Scan the material for the word "decode", then return every line where it appears.
START Material for this task
-- ==== Sys2Proof/Machine/Faults.lean ====
section
/-! DEFINITION. Faults beyond the step-fail line: ending a step at once, partition faults, dead cores and their recovery (09 R220, R230, 19 R439 to R443). -/

namespace Sys2Proof.Machine

/-! ### Ending a step at once (R230) -/

/-- An append of records placed into its page (R307). A plane row that a poisoned record reaches is written with the marker, and so is a row found uncorrectable, `bad` (R127,
R317); any other row that it writes loses its marker only where the whole of it is written, so one that has it keeps it. -/
def Mast.place (x : Mast) (g : Geo) (a : Append) (bad : Option Nat) : Mast :=
  let base := a.pma / 0x10000 * 0x10000
  let p0 := a.pma % 0x10000 / (max a.rs 1)
  let ps := (List.range a.recs.length).map (p0 + ·)
  let hurt := ((ps.zip a.poison).filter (·.2)).flatMap (fun r => (planeRows g r.1).map (base / 128 + ·)) ++ bad.toList
  { x with data := (ps.zip a.recs).foldl (fun d r => placeRecord g d base r.1 r.2) x.data
           poison := x.poison ++ (hurt.filter (fun r => !x.poison.contains r)).eraseDups }

/-- A core's saved state restored; SEQ and the handles stand as the routine left them. -/
def Core.restore (c : Core) : Core :=
  match c.saved with
  | none => c
  | some k => { c.setTc 0 { k.tc0 with seq := (c.tc 0).seq } with sails := k.sails, pattern := k.pattern, patFrom := 0, vecNext := k.vecNext, saved := none }

/-- A router's stores without what a step left in them. -/
def Router.dropStep (r : Router) : Router := { r with parts := [], sums := [], bad := [], roots := [], merges := [], waiting := [], closed := [] }

/-- An operation that completes outside its core: its entry is released when it has. -/
def TrackKind.travels : TrackKind → Bool
  | .tileLoad => false
  | .outTile => false
  | .longVec => false
  | _ => true

/-- A sail as a step is ended at once: its operations abandoned, a hand-over issued carried out. -/
def Sail.endStep (y : Sail) : Sail :=
  { y with phase := .idle, esc := [], stage := [], tile := none, loads := [], owner := (y.hand.map (·.1)).getD y.owner, hand := none, opEnd := 0, opWait := false }

/-- A core as the step is ended: sequencers restored, contexts waiting for the boundary, the entries of what runs inside the core released. -/
def Core.endStep (c0 : Core) : Core :=
  let c := c0.restore
  { c with
    tracks := c.tracks.filter (fun k => k.kind.travels), engine := none
    ctx := c.ctx.map (fun x => { x.endBundle with ended := true, loops := [] }), sails := c.sails.map Sail.endStep }

/-- The step of a partition ended at once: items abandoned, the line dropped, nothing further issued. Accesses, mast writes and sends already issued complete, and the end
boundary waits for their tracker entries only (R230). -/
def endStepNow (s0 : State) (p : Nat) : State :=
  if (s0.grp p).inStep then
    let s := s0.settleEnd p
    let s1 := s.updGrp p (fun g => { g with closed := true, stalled := none, items := g.items.filter (fun i => i.boundary) })
    let s2 := s1.eachCore (s1.coresOf p) (fun _ c => c.endStep)
    (s2.fieldsOf p).foldl (fun s n => s.updField n (fun f => { f with ovf := none })) s2
  else s0

/-! ### Partition-class faults (R442, R443) -/

/-- Whether an entry holds a decode slot of one of a partition's images. -/
def concerned (s : State) (p : Nat) (slots : List Nat) (e : Nat) (x : Entry) : Bool :=
  let r := (s.part p).req
  r.owns e && x.st == EntSt.active && slots.contains x.islot && x.ended.isNone

/-- Every entry that holds a decode slot of one of the images gets the status of a row-1 event (Table 11.6). -/
def markEntries (s : State) (p : Nat) (slots : List Nat) (status : Nat) : State :=
  { s with table := { s.table with entries := AMap.mapAll s.table.entries (fun e x =>
      if concerned s p slots e x then { x with ended := some status } else x) } }

/-- How many entries that is. -/
def itemCount (s : State) (p : Nat) (slots : List Nat) : Nat := (s.table.entries.filter (fun x => concerned s p slots x.1 x.2)).length

/-- A partition-class fault: logged, the step failed and ended at once, the entries concerned marked. -/
def partFault (s : State) (p code n c status : Nat) (slots : List Nat) : State :=
  let s0 := raiseFaultN s p code n c (itemCount s p slots)
  let s1 := if (s.grp p).inStep then failStep s0 p code else s0
  markEntries (endStepNow s1 p) p slots status

/-- Whether the placement that a hoist has chosen covers field n. -/
def Hoist.onField (h : Hoist) (s : State) (n : Nat) : Bool :=
  match h.place with
  | none => false
  | some (ox, oy, _, _) =>
    let (fx, fy) := s.fieldXY n
    decide (ox ≤ fx) && decide (fx ≤ ox + rigWF h.rig) && decide (oy ≤ fy) && decide (fy ≤ oy + rigHF h.rig)

/-- A fault of R443: besides, the image slots concerned are emptied at the boundary, and a hoist whose placement the field belongs to ends CORE_LOST (R262). -/
def lostFault (s : State) (p code n c status : Nat) (slots : List Nat) : State :=
  (partFault s p code n c status slots).updPart p (fun x =>
    { x with
      hoist := x.hoist.map (fun h => if h.onField s n then { h with lost := true } else h)
      emptying := x.emptying ++ (slots.filter (fun i => !(x.emptying.any (fun e => e.slot == i)))).map (fun i => ⟨i, status⟩) })

/-- A field taken out of service until the next start. -/
def darkField (s : State) (n : Nat) : State :=
  let s1 := s.updField n (fun f => { f with mode := .dark })
  let y := s1.sys
  { s1 with sys := { y with
      clk := { y.clk with fields := AMap.upd y.clk.fields {} n (fun c => { c with locked := false, corners := 0#4, unlockAt := none }) }
      pwr := { y.pwr with
        fields := AMap.upd y.pwr.fields {} n (fun c => { c with st := if c.st = 4 then 4 else 0 })
        cores := AMap.mapAll y.pwr.cores (fun m c => if m / 192 = n then { c with st := if c.st = 5 ∨ c.st = 6 then c.st else 0, volt := 0 } else c) }
      fw := { y.fw with fc := AMap.del y.fw.fc n, reloading := if y.fw.reloading = some n then none else y.fw.reloading } } }

/-- Whether something still holds a partition at its boundary: a recovery, a field out of lock, a field controller being reloaded (R376, R439, R535). -/
def stillHeld (s : State) (p : Nat) : Bool :=
  (s.part p).recov.isSome || (s.fieldsOf p).any (fun n => (AMap.at s.sys.clk.fields {} n).unlockAt.isSome || s.sys.fw.reloading == some n)

/-- The hold given up where nothing holds the partition any more. -/
def releaseHold (s : State) (p : Nat) : State := s.updGrp p (fun g => { g with held := stillHeld s p })

/-- The key of a physical column: field and column. -/
def colKey (m : Nat) : Nat := m / 192 * 12 + m % 12

/-- The dead core of a column copy that runs, in the lowest partition that has one. -/
def firstCopy (s : State) : Option Nat :=
  (s.parts.flatMap (fun x => match x.2.recov with | some r => r.dead.filter (fun d => r.copies.contains (colKey d)) | none => [])).head?

/-- MST_XT_CTRL and MST_XT_STAT show one copy: a copy that they show and that has been given up is no longer BUSY, and another that runs is shown next (Table 6.10).
DESIGN CHOICE: notes/assumptions/108.md. -/
def followCopy (s : State) : State :=
  let runs := s.parts.any (fun x => match x.2.recov with | some r => r.copies.contains (s.xt.field * 12 + s.xt.cxp) | none => false)
  if s.xt.busy && runs then s
  else
    let x := if s.xt.busy then { s.xt with busy := false, done := false, err := false, progress := s.fresh.toNat % 256 } else s.xt
    { s with xt := match firstCopy s with
      | none => x
      | some m => { x with field := m / 192, cxp := m % 12, row := m % 192 / 12, go := true, busy := true, progress := 0 } }

/-- A field's part of a running recovery given up; with nothing left to recover the partition no longer holds (R440). -/
def dropRecov (s : State) (p n : Nat) : State :=
  match (s.part p).recov with
  | none => s
  | some r =>
    let r1 : Recov := { dead := r.dead.filter (fun d => d / 192 != n), spares := r.spares.filter (fun k => k / 12 != n)
                        copies := r.copies.filter (fun k => k / 12 != n), tests := r.tests.filter (· != n) }
    followCopy (if r1.dead.isEmpty then releaseHold (s.updPart p (fun x => { x with recov := none })) p
    else s.updPart p (fun x => { x with recov := some r1 }))

/-- A field fault: items of the images on the field end with FIELD_LOST, and the field goes dark. -/
def fieldLost (s : State) (n code : Nat) : State :=
  let f := s.field n
  if f.owned then releaseHold (darkField (dropRecov (lostFault s f.part code n noCore 0x23 (s.slotsOn f.part n)) f.part n) n) f.part
  else darkField (evrFault s code 0xFF n noCore none) n

/-! ### Dead cores (R220, R439, R440) -/

/-- A core furled, its domain off; nothing of it is outstanding any more. -/
def furlCore (s : State) (m cause : Nat) : State :=
  let y := s.sys
  ({ s with sys := { y with pwr := { y.pwr with cores := AMap.mapAll y.pwr.cores (fun k c =>
      if k = m then { c with st := if c.st = 5 ∨ c.st = 6 then c.st else 0, volt := 0 } else c) } } }).updCore m (fun c => { c with
    stat := { c.stat with furled := true, furlCause := cause, sailCnt := 0, powered := 0#4 }, tracks := [], lands := [], appends := [], late := [], taken := [], engine := none })

/-- Vmax in mV (R399). -/
def vMax : Nat := 850

/-- A core whose domain is in regulation (Table 17.12: TRIM, VMAX, REEFED, HALF_RATE). -/
def CorePwr.on (c : CorePwr) : Bool := decide (1 ≤ c.st) && decide (c.st ≤ 4)

/-- The supply state that a core in regulation shows: HALF_RATE and REEFED over the voltage. -/
def CorePwr.show (c : CorePwr) : CorePwr :=
  if c.on then { c with st := if c.half then 4 else if c.reefed then 3 else if c.volt = vMax then 2 else 1 } else c

/-- A core's domain brought up within 0.55 V and Vmax, all four phases connected (R397, R399). -/
def powerCore (s : State) (m : Nat) : State :=
  s.updCorePwr m (fun c => if c.st = 0 then ({ c with st := 1, volt := max 550 (min vMax (Config.startVolt m)), phases := 15#4 } : CorePwr).show else c)

/-- A column's map with row g furled, the spare that it takes into the grid powered (R12, R397). -/
def mapSpare (s : State) (n cxp g : Nat) : State := (powerCore s (n * 192 + 180 + cxp)).updField n (fun x => { x with furlRow := AMap.put x.furlRow cxp g })

/-- A core lost with no spare to take its place: the field goes dark (R440, R443). -/
def coreLost (s : State) (m code : Nat) : State :=
  let n := m / 192
  let f := s.field n
  let s1 := lostFault s f.part code n (m % 192) 0x24 (s.slotsOn f.part n)
  dropRecov (if code = 0x42 then darkField s1 n else s1) f.part n

/-- A core dies: the step fails and ends, the core is furled, and its column recovers under R439, the spare's domain brought up, or is lost. -/
def coreDead (s : State) (m code cause : Nat) : State :=
  let n := m / 192
  let cxp := m % 12
  let g := m % 192 / 12
  let f := s.field n
  let spare := s.hasSpare n cxp && (List.range (15 - g)).all (fun i => !(s.core (n * 192 + (g + i) * 12 + cxp)).mast.failed)
  let s0 := furlCore s m cause
  if !f.owned then
    let s1 := evrFault s0 code 0xFF n (m % 192) none
    if f.furl cxp = g ∧ g ≠ 15 then s0
    else if !spare then fieldLost s1 n 0x42
    else if g = 15 then s1.updField n (fun x => { x with spareLost := x.spareLost ++ [cxp] })
    else mapSpare s1 n cxp g
  else if f.furl cxp = g ∧ g ≠ 15 then s0
  else
    let p := f.part
    let s1 := raiseFault s0 p code n (m % 192)
    let again := match (s.part p).recov with | some r => r.dead.any (fun d => colKey d == colKey m) | none => false
    if again then coreLost s1 m 0x42
    else if g = 15 ∧ f.furl cxp = 15 then s1.updField n (fun x => { x with spareLost := x.spareLost ++ [cxp] })
    else
      let s2 := if (s1.grp p).inStep then endStepNow (failStep s1 p code) p else s1
      if spare then
        let held := (powerCore s2 (n * 192 + 180 + cxp)).updGrp p (fun x => { x with held := true })
        followCopy ((held.updPart p (fun x =>
          let r := x.recov.getD {}
          { x with recov := some { dead := r.dead ++ [m], spares := r.spares ++ [colKey m], copies := r.copies ++ [colKey m],
                                   tests := if r.tests.contains n then r.tests else r.tests ++ [n] } })).updField n (fun x =>
          { x with mode := if x.mode = .normal then .draining else x.mode }))
      else coreLost s2 m 0x42

/-- A mast column has failed (R130): FAILED set, the failure logged with the tier and wide row that showed it, the core furled, the items of its images lost; with a spare the
new map applies at once, without a copy (R443). -/
def columnFail (s : State) (m : Nat) (code row : Nat) : State :=
  if (s.core m).mast.failed then s
  else
    let n := m / 192
    let cxp := m % 12
    let g := m % 192 / 12
    let f := s.field n
    let spare := s.hasSpare n cxp && decide (g < 15)
    let s1 := furlCore (mstLog (s.updMast m (fun x => { x with failed := true })) m (row / 0x100000 % 4) 5 (row % 0x100000) 0) m 7
    let s2 := if f.owned && f.furl cxp != g then coreLost s1 m code else s1
    if spare then mapSpare s2 n cxp g else s2

/-- The physical sails that a core's map uses (R47). -/
def CoreStat.mapped (x : CoreStat) : List Nat := (List.range x.sailCnt).map (fun i => bitsN x.sailMap (2 * i) 2)

/-- The regulator gates every physical sail that no virtual sail maps to (R47). -/
def CoreStat.gate (x : CoreStat) : CoreStat := { x with powered := x.mapped.foldl (fun a k => setBits a k 1 1) 0#4 }

/-- A sail check fault acted on at the boundary (R49): the virtual sail remapped onto an unused good sail where the image runs three, else the core dies. -/
def sailCheckAct (s : State) (m sail : Nat) : State :=
  let st := (s.core m).stat
  match (List.range 4).find? (fun k => bitAt st.sailOk k && !st.mapped.contains k) with
  | some k =>
    if s.rigSails m = 3 then
      s.updCore m (fun c => { c with stat := ({ c.stat with sailMap := setBits c.stat.sailMap (2 * sail) 2 k } : CoreStat).gate })
    else coreDead s m 0x24 3
  | none => coreDead s m 0x24 3

/-- Every sail check fault of a partition's cores acted on; each is dealt with once. -/
def sailChecksAct (s : State) (p : Nat) : State :=
  ((s.coresOf p).filter (fun m => !(s.core m).stat.checkBad.isEmpty)).foldl (fun s m =>
    (s.core m).stat.checkBad.foldl (fun s i => if (s.core m).stat.furled then s else sailCheckAct s m i)
      (s.updCore m (fun c => { c with stat := { c.stat with checkBad := [] } }))) s

end Sys2Proof.Machine
end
END Material for this task
Exercise solution.
/-- Whether an entry holds a decode slot of one of a partition's images. -/
/-- Every entry that holds a decode slot of one of the images gets the status of a row-1 event (Table 11.6). -/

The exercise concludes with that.